VANCOUVER, British Columbia, Feb. 2022 (GLOBE NEWSWIRE) — NexOptic Technology Corp. (“NexOptic”) (TSX VENTURE: NXO) (OTCQB: NXOPF) (FSE: E3O1) announces that it has awarded Selten Metal Corp. extension of their initial agreement, as announced in a joint press release on December 16, 2021. The purpose of the extension is to give Selten additional time to finalize its structuring plans prior to listing in Canada. The agreement grants Selten an option to acquire up to a 100% interest in the THOR Heavy & Light Rare Earth Element (“THOR”) project wholly owned by NexOptic.
As previously announced, in order for Selten to acquire an initial 75% interest in the THOR project, Selten must: (a) make a cash payment of $1,100,000 to NexOptic, which, pursuant to the amendment, must now be effected 90 business days after the execution of the Option Agreement (b) on the date of any listing of Selten, or its successor, on a recognized stock exchange in Canada (the “Listing Date”), issue to NexOptic the number of ordinary shares in its capital which will represent 9.5% of the Selten shares issued and outstanding after the issuance, (c) issue to NexOptic 500,000 additional shares on the date which falls 12 months after the listing date and (d) issue to NexOptic an additional 500,000 shares on the date which is 24 months after the listing date. If a quote date does not occur within 24 months of the date of the final option agreement, the original option will terminate.

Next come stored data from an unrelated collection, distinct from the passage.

-- ==== Sys2Proof/Machine/Step.lean ====
section
/-! DEFINITION. One step of the machine: the oldest host input is taken. A request is executed whole (R45, R66, R178). -/

namespace Sys2Proof.Machine

/-- The step: a request (R66), a reset (R170), or nothing to do (R164). -/
def step (s : State) : Host.Outcome State Fault Refusal :=
  match s.inputs with
  | [] => idle s
  | .request r :: rest => execWord r.cmd (s.accept r.wdata rest)
  | .rst _ :: rest => .next (s.takeReset rest)

/-- The state with one command put first in line, its WDATA 0, so that the next step runs it (log 6). -/
def State.withFetchWord (s : State) (nbits w : Nat) : State := s.present ⟨Sys2Proof.tableWord nbits w, 0⟩

end Sys2Proof.Machine
end

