/-- Settles O25: every field is read off the configuration word's value. -/
theorem rdcfgReturnsConfiguration : Obligations.RdcfgReturnsConfiguration := by
  refine ⟨by decide, fun s => ⟨s.engine.configWord, exec_rdcfg s, ?_⟩⟩
  have hword := s.engine.toNat_configWord
  have hv := s.engine.valid.toNat_lt
  have hfield : ∀ i n, (s.engine.configWord.extractLsb' i n).toNat = s.engine.configWord.toNat / 2 ^ i % 2 ^ n :=
    fun i n => by rw [BitVec.extractLsb'_toNat, Nat.shiftRight_eq_div_pow]
  refine ⟨?valid, BitVec.eq_of_toNat_eq ?low, ?d, ?b, ?nsteps, BitVec.eq_of_toNat_eq ?high, Engine.configWord_of_not_valid,
    fun t hcfg => ?cfg⟩
  case valid =>
    rw [BitVec.getLsbD, Nat.testBit_zero, hword]
    cases s.engine.valid <;> simp <;> omega
  case low => rw [hfield, hword]; change _ = 0; omega
  case d => rw [hfield, hword]; omega
  case b => rw [hfield, hword]; omega
  case nsteps => rw [hfield, hword]; omega
  case high => rw [hfield, hword]; change _ = 0; omega
  case cfg =>
    rw [exec_cfg_of_legal s (by decide)] at hcfg
    obtain rfl := Host.Outcome.next.inj hcfg
    rw [exec_rdcfg, State.answer_engine, Engine.configWord_configure_2_32]

end Sys2Proof.Machine
end

section
/-! R85: the closed form of the table. A shift 2^i is kept when bit i is set in some distance, the start shift is the
highest power of two up to D*(B-1), and the passes from there down are the kept ones among 32, 16, 8, 4, 2, 1. -/

namespace Sys2Proof.Machine

/-! ### Words with one bit per source bit -/

/-- The word with bit `pos k` set for each k in 0 .. B-1. -/
def bitsAt (b : Nat) (pos : Nat → Nat) : Data := (List.range b).foldl (fun m k => m ||| (1#64 <<< pos k)) 0

/-- Where source bit k stands after the pass with shift s (R85). -/
def positionAfter (d s k : Nat) : Nat := k + s * (k * (d - 1) / s)

/-- Some distance has the bit of the shift s (R85). -/
def shiftMoves (d b s : Nat) : Bool := (List.range b).any fun k => k * (d - 1) &&& s != 0

theorem getLsbD_foldl_or_one_shiftLeft (pos : Nat → Nat) {p : Nat} (hp : p < 64) (ks : List Nat) (m : Data) :
    (ks.foldl (fun m k => m ||| (1#64 <<< pos k)) m).getLsbD p = (m.getLsbD p || ks.any fun k => pos k == p) := by
  induction ks generalizing m with
  | nil => simp
  | cons k ks ih =>
    have hbit : (1#64 <<< pos k).getLsbD p = (pos k == p) := by
      rw [Bool.eq_iff_iff]
      simp [hp]
      omega
    rw [List.foldl_cons, ih, BitVec.getLsbD_or, hbit, List.any_cons, Bool.or_assoc]

theorem getLsbD_bitsAt (b : Nat) (pos : Nat → Nat) {p : Nat} (hp : p < 64) :
    (bitsAt b pos).getLsbD p = (List.range b).any fun k => pos k == p := by
  rw [bitsAt, getLsbD_foldl_or_one_shiftLeft pos hp]
  simp

/-- Only the positions of the B source bits count. -/
theorem bitsAt_congr {b : Nat} {pos pos' : Nat → Nat} (h : ∀ k, k < b → pos k = pos' k) : bitsAt b pos = bitsAt b pos' :=
  List.foldl_ext _ _ _ fun m k hk => by rw [h k (List.mem_range.mp hk)]

/-- Entry 0 keeps the source bits where they are (R78). -/
theorem fullMask_eq_bitsAt (b : Nat) : fullMask b = bitsAt b id := by
  apply BitVec.eq_of_getLsbD_eq
  intro p hp
  rw [getLsbD_bitsAt b id hp, fullMask, BitVec.getLsbD_ofNat, Nat.testBit_two_pow_sub_one, Bool.eq_iff_iff]
  simp [hp]

/-- The shift 2^i moves a bit exactly if bit i of some distance is set. -/
theorem shiftMoves_two_pow_iff {d b i : Nat} :
    shiftMoves d b (2 ^ i) = true ↔ ∃ k, k < b ∧ (k * (d - 1)).testBit i = true := by
  simp [shiftMoves, Nat.and_two_pow]

/-! ### Distances on a legal pair (R83) -/

theorem LegalPair.mul_lt {d b k : Nat} (h : LegalPair d b) (hk : k < b) : k * d < 64 := by
  have hle : k * d ≤ (b - 1) * d := Nat.mul_le_mul_right d (by omega)
  have hlt := h.mul_pred_lt
  rw [Nat.mul_comm] at hlt
  omega

/-- Bit k starts at position k and ends at position k*D. -/
theorem LegalPair.add_distance {d b : Nat} (h : LegalPair d b) (k : Nat) : k + k * (d - 1) = k * d := by
  obtain ⟨hd, -, -⟩ := h
  obtain ⟨c, rfl⟩ := Nat.exists_eq_add_of_le' hd
  rw [Nat.add_sub_cancel, Nat.mul_succ, Nat.add_comm]

theorem LegalPair.distance_le {d b k : Nat} (h : LegalPair d b) (hk : k < b) : k * (d - 1) ≤ d * (b - 1) := by
  rw [Nat.mul_comm d]
  exact Nat.mul_le_mul (by omega) (by omega)

theorem LegalPair.distance_lt {d b k : Nat} (h : LegalPair d b) (hk : k < b) : k * (d - 1) < 64 :=
  (h.distance_le hk).trans_lt h.mul_pred_lt

theorem toNat_distance {d b k : Nat} (h : LegalPair d b) (hk : k < b) : (distance d k).toNat = k * (d - 1) := by
  have hgap : d * k - k = k * (d - 1) := by rw [Nat.mul_comm, ← Nat.mul_sub_one]
  rw [distance, hgap, BitVec.toNat_ofNat, Nat.mod_eq_of_lt ((h.distance_lt hk).trans (by decide))]

/-! ### One pass (R80) -/

theorem toNat_ofNat_two_pow {i : Nat} (hi : i < 64) : (BitVec.ofNat 64 (2 ^ i)).toNat = 2 ^ i := by
  rw [BitVec.toNat_ofNat, Nat.mod_eq_of_lt (Nat.pow_lt_pow_right (by decide) hi)]

/-- The pass with shift 2^i moves a bit exactly if a distance has bit i. -/
theorem passMoves_two_pow {d b i : Nat} (h : LegalPair d b) (hi : i < 64) :
    passMoves d b (BitVec.ofNat 64 (2 ^ i)) = shiftMoves d b (2 ^ i) := by
  have hterm : ∀ k, k < b →
      (BitVec.ofNat 64 (2 ^ i) &&& distance d k ≠ 0 ↔ k * (d - 1) &&& 2 ^ i ≠ 0) := fun k hk => by
    rw [ne_eq, BitVec.toNat_eq, BitVec.toNat_and, toNat_ofNat_two_pow hi, toNat_distance h hk, Nat.and_comm]
    rfl
  rw [Bool.eq_iff_iff]
  simp only [passMoves, shiftMoves, List.any_eq_true, List.mem_range, bne_iff_ne]
  exact exists_congr fun k => and_congr_right (hterm k)

/-- Clearing the bits of x below bit i leaves the multiple of 2^i below it. -/
theorem toNat_not_sub_one_and (i : Nat) (x : Data) :
    (~~~(BitVec.ofNat 64 (2 ^ i) - 1) &&& x).toNat = 2 ^ i * (x.toNat / 2 ^ i) := by
  have hlow : BitVec.ofNat 64 (2 ^ i) - 1 = BitVec.ofNat 64 (2 ^ i - 1) :=
    BitVec.ofNat_sub_ofNat_of_le _ 1 (by decide) Nat.one_le_two_pow
  apply Nat.eq_of_testBit_eq
  intro p
  rw [hlow, BitVec.testBit_toNat, BitVec.getLsbD_and, BitVec.getLsbD_not, BitVec.getLsbD_ofNat,
    Nat.testBit_two_pow_sub_one, Nat.testBit_two_pow_mul, Nat.testBit_div_two_pow, BitVec.testBit_toNat]
  by_cases hp : p < i
  · simp [hp]
  · have hpi : p - i + i = p := by omega
    cases hx : x.getLsbD p with
    | false => simp [hpi, hx]
    | true => simp [hpi, hx, hp, BitVec.lt_of_getLsbD hx]; omega

/-- The mask of the pass with shift 2^i has the source bits where the closed form puts them. -/
theorem passMask_two_pow {d b : Nat} (h : LegalPair d b) (i : Nat) :
    passMask d b (BitVec.ofNat 64 (2 ^ i)) = bitsAt b (positionAfter d (2 ^ i)) :=
  bitsAt_congr fun k hk => by rw [toNat_not_sub_one_and, toNat_distance h hk, positionAfter]

/-! ### The passes from a power of two down -/

/-- 2^(t-1), .., 4, 2, 1: the shifts of t passes, each half of the one before. -/
def shiftsBelow : Nat → List Nat
  | 0 => []
  | t + 1 => 2 ^ t :: shiftsBelow t

theorem mem_shiftsBelow {t s : Nat} : s ∈ shiftsBelow t ↔ ∃ i, i < t ∧ s = 2 ^ i := by
  induction t with
  | zero => simp [shiftsBelow]
  | succ t ih =>
    rw [shiftsBelow, List.mem_cons, ih]
    simp only [Nat.lt_succ_iff_lt_or_eq, or_and_right, exists_or, exists_eq_left, or_comm]

/-- The table entry of a kept pass with shift s (R85). -/
def passEntry (d b s : Nat) : Data × Data := (bitsAt b (positionAfter d s), BitVec.ofNat 64 s)

/-- From the shift 2^(t-1), or 0 when t = 0, the loop of R80 keeps the shifts below 2^t that move a bit. -/
theorem passes_eq {d b : Nat} (h : LegalPair d b) {t fuel : Nat} (hfuel : t ≤ fuel) (ht : t ≤ 64) :
    passes d b fuel (BitVec.ofNat 64 (2 ^ t / 2)) =
      ((shiftsBelow t).filter (shiftMoves d b)).map (passEntry d b) := by
  induction t generalizing fuel with
  | zero => cases fuel <;> simp [passes, shiftsBelow]
  | succ t ih =>
    obtain ⟨fuel, rfl⟩ := Nat.exists_eq_add_of_le' (Nat.le_of_add_left_le hfuel)
    have hne : BitVec.ofNat 64 (2 ^ t) ≠ 0 := fun h0 => by
      have := congrArg BitVec.toNat h0
      rw [toNat_ofNat_two_pow ht] at this
      exact absurd this (by simp)
    have hhalf : BitVec.ofNat 64 (2 ^ t) >>> 1 = BitVec.ofNat 64 (2 ^ t / 2) := by
      apply BitVec.eq_of_toNat_eq
      rw [BitVec.toNat_ushiftRight, toNat_ofNat_two_pow ht, BitVec.toNat_ofNat, Nat.shiftRight_eq_div_pow]
      have hlt : 2 ^ t < 2 ^ 64 := Nat.pow_lt_pow_right (by decide) ht
      rw [Nat.mod_eq_of_lt ((Nat.div_le_self _ _).trans_lt hlt), pow_one]
    rw [show 2 ^ (t + 1) / 2 = 2 ^ t by omega, shiftsBelow, passes, if_neg hne, hhalf, ih (by omega) (by omega),
      passMoves_two_pow h ht, passMask_two_pow h]
    split
    case isTrue hmoves => rw [List.filter_cons_of_pos hmoves]; rfl
    case isFalse hmoves => rw [List.filter_cons_of_neg hmoves]

/-! ### The start shift (R79) -/

/-- The highest power of two up to n; 0 when n = 0. -/
def topShift (n : Nat) : Nat := if n = 0 then 0 else 2 ^ n.log2

/-- How many passes are made: one per power of two up to n. -/
def passCount (n : Nat) : Nat := if n = 0 then 0 else n.log2 + 1

/-- The flood fill less its half is the highest power of two, checked on the 64 values that D*(B-1) can have (R79). -/
theorem floodFill_sub_half : ∀ n : Fin 64, floodFill (BitVec.ofNat 64 n) - (floodFill (BitVec.ofNat 64 n) >>> 1) =
    BitVec.ofNat 64 (2 ^ passCount n / 2) := by decide

theorem passCount_le : ∀ n : Fin 64, passCount n ≤ 6 := by decide

/-- The passes made have the shifts up to the start shift, checked on the 64 values of D*(B-1). -/
theorem shiftsBelow_passCount : ∀ n : Fin 64,
    shiftsBelow (passCount n) = [32, 16, 8, 4, 2, 1].filter fun s => decide (s ≤ topShift n) := by decide
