-- ==== Sys2Proof/Machine/Rd2.lean ====
section
/-! DEFINITION. The path RD2, two bytes: POS, clear address-matched, NACK, wait, STOP, read, read (R167 to R174). -/

namespace Sys2Proof.Machine

/-- `S2_POS_SET` (R168): `EMIT(SIG_POS_SET, S2_ADDR_CLR)`. -/
def execS2PosSet (s : State) : Host.Outcome State Fault Refusal := .next (s.sigPosSet.advance .s2AddrClr)

/-- `S2_ADDR_CLR` (R169): `EMIT(SIG_ADDR_CLEAR, S2_ACK_CLR)`. -/
def execS2AddrClr (s : State) : Host.Outcome State Fault Refusal := .next (s.sigAddrClear.advance .s2AckClr)

/-- `S2_ACK_CLR` (R170): `EMIT(SIG_NACK, S2_WAIT_BTF)`. -/
def execS2AckClr (s : State) : Host.Outcome State Fault Refusal := .next (s.sigNack.advance .s2WaitBtf)

/-- `S2_WAIT_BTF` (R171): `WAIT(btf, 1, S2_STOP)`. -/
def execS2WaitBtf (s : State) : Host.Outcome State Fault Refusal := .next (s.wait .btf true (·.advance .s2Stop))

/-- `S2_STOP` (R172): `EMIT(SIG_STOP, S2_READ0)`. -/
def execS2Stop (s : State) : Host.Outcome State Fault Refusal := .next (s.sigStop.advance .s2Read0)

/-- `S2_READ0` (R173): `EMIT(DATA_RX(0), S2_READ1)`. -/
def execS2Read0 (s : State) : Host.Outcome State Fault Refusal := .next ((s.dataRx 0).advance .s2Read1)

/-- `S2_READ1` (R174): `DATA_RX(1)`, then `complete(OK)`. -/
def execS2Read1 (s : State) : Host.Outcome State Fault Refusal := .next (s.dataRx 1).complete

end Sys2Proof.Machine
end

Upon exercise of the initial option, Selten will be granted the additional option to acquire the remaining 25% stake in THOR, by issuing to NexOptic an additional number of Selten shares in its capital representing 9.5% of Selten Shares issued and outstanding after-issue, which issue will take place on the date which is either 36 months after the Listing Date or 48 months after the Listing Date, at Selten’s discretion.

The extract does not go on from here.